Gateway Memory Usage (%)

Memory usage of each Gateway.

Compute group

V2.0+

Gateway

Gateway New Connection Requests per Second (count/s)

New connections established per second.

Compute group

V2.1.12+

Gateway

Gateway Inbound Traffic Rate (B/s)

Data entering through the Gateway per second.

Compute group

V2.1+

Gateway

Gateway Outbound Traffic Rate (B/s)

Data sent from the Gateway per second.

Compute group

V2.1+

Dynamic Table

Instance-Level Dynamic Table Refresh Failure QPS (count/s)

Refresh failure rate across all Dynamic Tables.

General-purpose, compute group

V4.0.8+

Dynamic Table

Dynamic Table Data Latency (seconds)

Latency relative to the latest upstream data.

General-purpose, compute group

V4.0.8+

Dynamic Table

Dynamic Table Current Refresh Duration (milliseconds)

Duration of the ongoing refresh task.

General-purpose, compute group

V4.0.8+

Dynamic Table

Dynamic Table Refresh Failure QPM (count/minute)

Refresh failures per minute per Dynamic Table.

General-purpose, compute group

V4.0.8+

Cloud Monitor metric IDs

Each metric has a unique ID in Cloud Monitor. The ID prefix varies by instance type:

Instance type

Prefix

Metric reference

General-purpose instance

standard_

General-purpose instance metrics

Follower instance

follower_

Follower instance metrics

Compute group instance

warehouse_

Compute group instance metrics

Lakehouse Acceleration (Shared Cluster)

shared_

Shared cluster metrics

Engine categories and command types

Engine categories in monitoring metrics:

  • QE is a collective term for Hologres proprietary vector compute engines (HQE, SQE) under the XQE engine family. In slow query logs, queries with Engine Type={XQE} map to the QE category.

  • FixedQE refers to queries that use the Fixed Plan path. In slow query logs, queries with Engine Type={FixedQE} (or SDK in versions earlier than V2.2) map to the FixedQE category.

Command Type classification:

  • Command Type matches the SQL statement type. For example, both INSERT xxx and INSERT xxx ON CONFLICT DO UPDATE/NOTHING are classified as INSERT.

  • UNKNOWN: SQL statements that the DPI engine cannot recognize due to syntax errors.
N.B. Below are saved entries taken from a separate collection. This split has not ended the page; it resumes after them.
-- ==== Sys2Proof/Machine/Ozhild.lean ====
section
/-! DEFINITION. Chapter 14: the Ozhild radio. Air frames and their security (R362 to R368, R391 to R395), slots and cells (R369 to R373),
acknowledgement and back-off (R374 to R376), fast cells (R377 to R379), time (R381 to R384), joining (R385), sleepy nodes (R386), routing
and relaying (R387 to R390), key indexes (R396, R397) and the OZH_ strobes (R400, R401). -/

namespace Sys2Proof.Machine

/-! ### Time, slots and channels -/

/-- The ASN at a Wheel value (R369). -/
def Dev.asnAt (s : Dev) (w : Nat) : Nat := (Int.emod (((w / 98304 : Nat) : Int) + s.ozh.asnOfs) (2 ^ 40)).toNat

/-- The present ASN. -/
def Dev.asn (s : Dev) : Nat := s.asnAt s.wheelN

/-- MESH_ID (Table OZH-9). -/
def Dev.meshId (s : Dev) : Nat := s.rf 0x8010 15 0

/-- The slotframe's length: SF_LEN on the coordinator, else what the parent's beacons say (R370, Table OZH-9). -/
def Dev.sfLen (s : Dev) : Nat := max 1 (if s.isCoord then s.rf 0x8010 26 16 else s.ozh.sfLen)

/-- The channels that a block mask leaves (R373). -/
def openChans (block : BitVec 40) : List Nat := (upTo 40).filter (fun c => !block.toNat.testBit c)

/-- The hop table (R373). -/
def hopTable (mesh : Nat) (block : BitVec 40) (j : Nat) : Nat :=
  let u := openChans block
  u.getD ((17 * j + mesh) % 40 % max u.length 1) 0

/-- The channel of a slot (R373). -/
def Dev.hopChan (s : Dev) (asn chofs : Nat) : Nat := hopTable s.meshId s.ozh.block ((asn + chofs) % 40)

/-- Ticks that a PSDU of n bytes takes on air, rounded up (R362). -/
def airTicks (n : Nat) : Nat := ceilDiv (786432 * (n + 9)) 1000

/-- Whether the Wheel, counting forward, arrives at or passes a value on this tick (R27). -/
def Dev.wheelHits (s : Dev) (w : Nat) : Bool := decide (s.clk.prev.toNat < w) && decide (w ≤ s.wheelN)

/-- The network access word (R362). -/
def Dev.accessWord (s : Dev) : Word := BitVec.ofNat 32 (0x4D2B0000 + s.meshId)

/-- The predicted error of a node that is not SYNCED, in ticks (R383). -/
def Dev.predErr (s : Dev) : Nat :=
  if s.clk.fstate = .synced then 0
  else 16 + s.rf 0x8020 17 0 * (s.clk.now - s.ozh.lastEx.getD s.clk.now) / 1000000000

/-! ### Keys, nonces and counters -/

/-- The key derivation of R391. -/
def kdf (k : BitVec 128) (label context : List Byte) : BitVec 128 :=
  aesCmac k ([1] ++ label ++ [0] ++ context ++ [0x00, 0x80])

/-- The join key of a node and the link key of a sender (R391). -/
def joinKey (nk : BitVec 128) (eui : BitVec 64) : BitVec 128 := kdf nk [0x4F, 0x5A, 0x4A] (beBytes eui.toNat 8)
def linkKey (nk : BitVec 128) (eui : BitVec 64) (session : Word) (i : Nat) : BitVec 128 :=
  kdf nk [0x4F, 0x5A, 0x4C] (beBytes eui.toNat 8 ++ beBytes session.toNat 4 ++ beBytes i 4)

/-- The nonce (R392). -/
def ozNonce (eui : BitVec 64) (fc level : Nat) : List Byte := beBytes eui.toNat 8 ++ beBytes fc 4 ++ [BitVec.ofNat 8 level]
  • UTILITY: Administrative, definition, and control commands other than INSERT, UPDATE, DELETE, and SELECT, including:

    • DDL: CREATE, ALTER, DROP, TRUNCATE, COMMENT

    • TCL: BEGIN, COMMIT, ROLLBACK, SAVEPOINT

    • Administration and maintenance: ANALYZE, VACUUM, EXPLAIN, SET, SHOW, COPY, REFRESH

    • Execution and procedural control: PREPARE, EXECUTE, DEALLOCATE, CALL, DECLARE CURSOR

    • Others: LOCK TABLE, LISTEN, NOTIFY

Access control

The Hologres console monitoring page retrieves data from Cloud Monitor. Resource Access Management (RAM) users need one of the following permissions to view monitoring information:

Permission policy

Access level

AliyunCloudMonitorFullAccess

Full management permissions for Cloud Monitor

AliyunCloudMonitorReadOnlyAccess

Read-only access to Cloud Monitor

For details on granting permissions, see Grant permissions to RAM users.

General notes

  • If a metric shows no data, the instance version may not support it, or there has been no activity for an extended period.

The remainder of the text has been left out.